The optimal approach: memoize on (i, j)
Once the state is just two integers, memoization is a matter of storing results by that pair and checking the cache before recursing:
public int lengthOfLIS(int[] nums) {
Integer[][] memo = new Integer[nums.length][nums.length + 1];
return dfs(nums, 0, -1, memo);
}
private int dfs(int[] nums, int i, int j, Integer[][] memo) {
if (i == nums.length) {
return 0;
}
if (memo[i][j + 1] != null) {
return memo[i][j + 1];
}
int withoutNum = dfs(nums, i + 1, j, memo);
int withNum = 0;
if (j == -1 || nums[j] < nums[i]) {
withNum = dfs(nums, i + 1, i, memo) + 1;
}
int best = Math.max(withNum, withoutNum);
memo[i][j + 1] = best;
return best;
}
The one wrinkle is that j legitimately takes the value -1, and Java arrays don’t do negative indices. Shifting every lookup by one (memo[i][j + 1]) fixes that with no change in behavior — it’s a detail worth watching for any time a memo key is derived from an index that can start “before the array.”
Why this is O(n²)
The recursion only ever gets called with i ranging over 0..n and j ranging over -1..n-1, so there are at most n * (n + 1) distinct (i, j) pairs — O(n²) possible states. Memoization guarantees each state is computed once: the first time we see a given (i, j) we do the actual work and store it, every subsequent call with the same pair is an O(1) array lookup. Since the work done per state (outside of the two recursive calls, which are what the memo check short-circuits) is O(1), total time is O(n²) — a direct consequence of bounding the number of states, not the number of calls (which without memoization would still be exponential).

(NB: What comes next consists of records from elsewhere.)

-- ==== Sys2Proof/Machine/Classifier.lean ====
section
/-!
DEFINITION. The classifier and the source monitor (chapter 1): received telegrams routed by their entries, judged
on content and sequence, forwarded, and delivered to the consumers of their roles.
-/

namespace Sys2Proof.Machine

/-! ### Continuity (R9) -/

/-- The sequence step of a telegram against the record. -/
def SourceRecord.seqStep (x : SourceRecord) (seq : U8) : Nat := (seq - x.lastSeq.getD 0).toNat

/-- The continuity mark of a telegram; none is a duplicate. -/
def SourceRecord.mark (x : SourceRecord) (seq : U8) : Option Mark :=
  match x.freshness with
  | .fresh =>
    if x.seqStep seq = 0 then none else if x.seqStep seq = 1 then some .inSequence else some .gap
  | _ => some .resumed

/-- A record after an acceptance: FRESH, with sequence, arrival and deadline, and the gap counted. -/
def SourceRecord.accept (x : SourceRecord) (seq : U8) (m : Mark) (now : LinkTime) (timeout : LinkTime) :
    SourceRecord :=
  { x with
    freshness := .fresh, lastSeq := some seq, lastArrival := some now, deadline := some (now + timeout)
    gaps := if m = .gap then satAdd 65535 x.gaps (x.seqStep seq - 1) else x.gaps }

/-- Change the record of an entry. -/
def State.mapSource (entry : Nat) (f : SourceRecord → SourceRecord) (s : State) : State :=
  { s with sources := s.sources.map (fun x => if x.entry == entry then f x else x) }

/-- An accepted telegram at the consumer of its role (section 1.5). -/
def State.deliver (r : Role) (entry : Nat) (m : Mark) (t : Telegram) (s : State) : State :=
  match r with
  | .none => s
  | .demand => s.takeDemand m (DemandPayload.ofBytes t.payload)
  | .speed => s.takeSpeed (SpeedPayload.ofBytes t.payload)
  | .inverterA => s.takeEffortReport .a (EffortPayload.ofBytes t.payload)
  | .inverterB => s.takeEffortReport .b (EffortPayload.ofBytes t.payload)
  | .pressure => s.takePressure m (PressurePayload.ofBytes t.payload)
  | .order => s.orderArrives entry (byteAt t.payload 0) (byteAt t.payload 1) (t.payload.drop 2)

/-- The source monitor's judgement of a telegram under an entry (R8, R9): a content error, a duplicate, or an
acceptance, which is forwarded where a port is given and then delivered. -/
def State.sourceArrival (entry : Nat) (t : Telegram) (across : Option Port) (s : State) : State :=
  match s.sources.find? (fun x => x.entry == entry) with
  | none => s
  | some x =>
    if !contentOk x.role t then
      s.mapSource entry (fun x => { x with contentErrors := satAdd 65535 x.contentErrors 1 })
    else
      match x.mark t.seq with
      | none => s.mapSource entry (fun x => { x with duplicates := satAdd 65535 x.duplicates 1 })
      | some m =>
        let s1 :=
          s.mapSource entry (fun x => x.accept t.seq m s.time (s.tbl.entry entry).staleTimeout)
        let s2 :=
          match across with
          | some p => s1.forward p t
          | none => s1
        s2.deliver x.role entry m t

/-! ### Classification (R5 to R7) -/

/-- An entry has the key of a telegram. -/
def ClassEntry.hasKey (e : ClassEntry) (p : Port) (t : Telegram) : Bool :=
  e.nonEmpty && e.port == portByte p && e.source == t.source && e.kind == t.kind

/-- The entry a telegram matches. -/
def TableSet.matching (tbl : TableSet) (p : Port) (t : Telegram) : Option Nat :=
  (List.range 32).find? (fun i => (tbl.entry i).hasKey p t)

/-- One more unauthorised telegram at a port (R6). -/
def PortState.countUnauthorised (q : PortState) : PortState :=
  { q with counts := { q.counts with unauthorised := satAdd 65535 q.counts.unauthorised 1 } }

/-- A telegram addressed to the part (R6). -/
def State.classifyOwn (p : Port) (t : Telegram) (s : State) : State :=
  let refused := s.withPort p (s.port p).countUnauthorised
  match s.tbl.matching p t with
  | none => refused
  | some i => if (s.tbl.entry i).roleOf = .order then s.sourceArrival i t none else refused

/-- A matched telegram that is not for the part (R7). A telegram of kind ORDER is handled as though its entry had no
role, whatever role that is (R6). -/
def State.classifyMatched (p : Port) (i : Nat) (t : Telegram) (s : State) : State :=
  let plain : Bool := (s.tbl.entry i).roleOf == .none || t.kind == kindOrder
  match (s.tbl.entry i).actionOf with
  | .forward => s.forward p.other t
  | .observe => if plain then s.forward p.other t else s.sourceArrival i t (some p.other)
  | .consume => if plain then s else s.sourceArrival i t none
  | .drop => s

/-- A telegram that matches no entry: the default action, FORWARD 0 or DROP 1 (R5). -/
def State.classifyUnmatched (p : Port) (t : Telegram) (s : State) : State :=
  if s.tbl.header.defaultAction = 0 then s.forward p.other t else s

/-- A telegram that passed the checks is classified (R5). -/
def State.classify (p : Port) (t : Telegram) (s : State) : State :=
  if t.dest = s.node then s.classifyOwn p t
  else
    match s.tbl.matching p t with
    | some i => s.classifyMatched p i t
    | none => s.classifyUnmatched p t

/-- One more check error at a port (R4). -/
def PortState.countCheckError (q : PortState) : PortState :=
  { q with counts := { q.counts with checkErrors := satAdd 65535 q.counts.checkErrors 1 } }

/-- A receiver hands on what it collected (R2, R4). -/
def State.receive (p : Port) (rx : Received) (s : State) : State :=
  match checkReceived rx with
  | some t => s.classify p t
  | none => (s.withPort p (s.port p).countCheckError).setFlag .portErrors

/-- A data telegram of the kind of a role: the sender and the arrival port are those of the
role's entry in the active table. Without an entry nothing is sent. -/
def State.fromRole (r : Role) (dest seq : U8) (payload : Bytes) (s : State) : State :=
  match s.roleRecord r with
  | none => s
  | some x => s.classify x.key.port (Telegram.form dest x.key.source (r.kind.getD x.key.kind) seq payload)

end Sys2Proof.Machine
end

Space is O(n²) too, dominated by the memo table itself (n rows by n + 1 columns), not by the recursion — the call stack still only goes n frames deep at any point, same as the earlier versions. It’s worth being precise about this: the memo table is what buys the speedup, and it’s also the biggest line item in the space budget, larger than the O(n) the naive versions needed.
Takeaway
Exponential DFS on a decision tree almost always has a polynomial dynamic-programming solution hiding behind it — the trick is figuring out the smallest amount of information a call actually needs to make its decision, separate from however the recursion happens to be passing state around. Here that meant realizing “the sequence so far” collapses to “the index of its last element,” which turns an uncacheable, ever-growing list into two primitive ints and makes the whole problem memoizable. Whenever you’re stuck at O(2ⁿ), ask what your recursive function’s parameters would look like if you stripped out everything not strictly required to answer “what happens next” — that’s usually your memo key.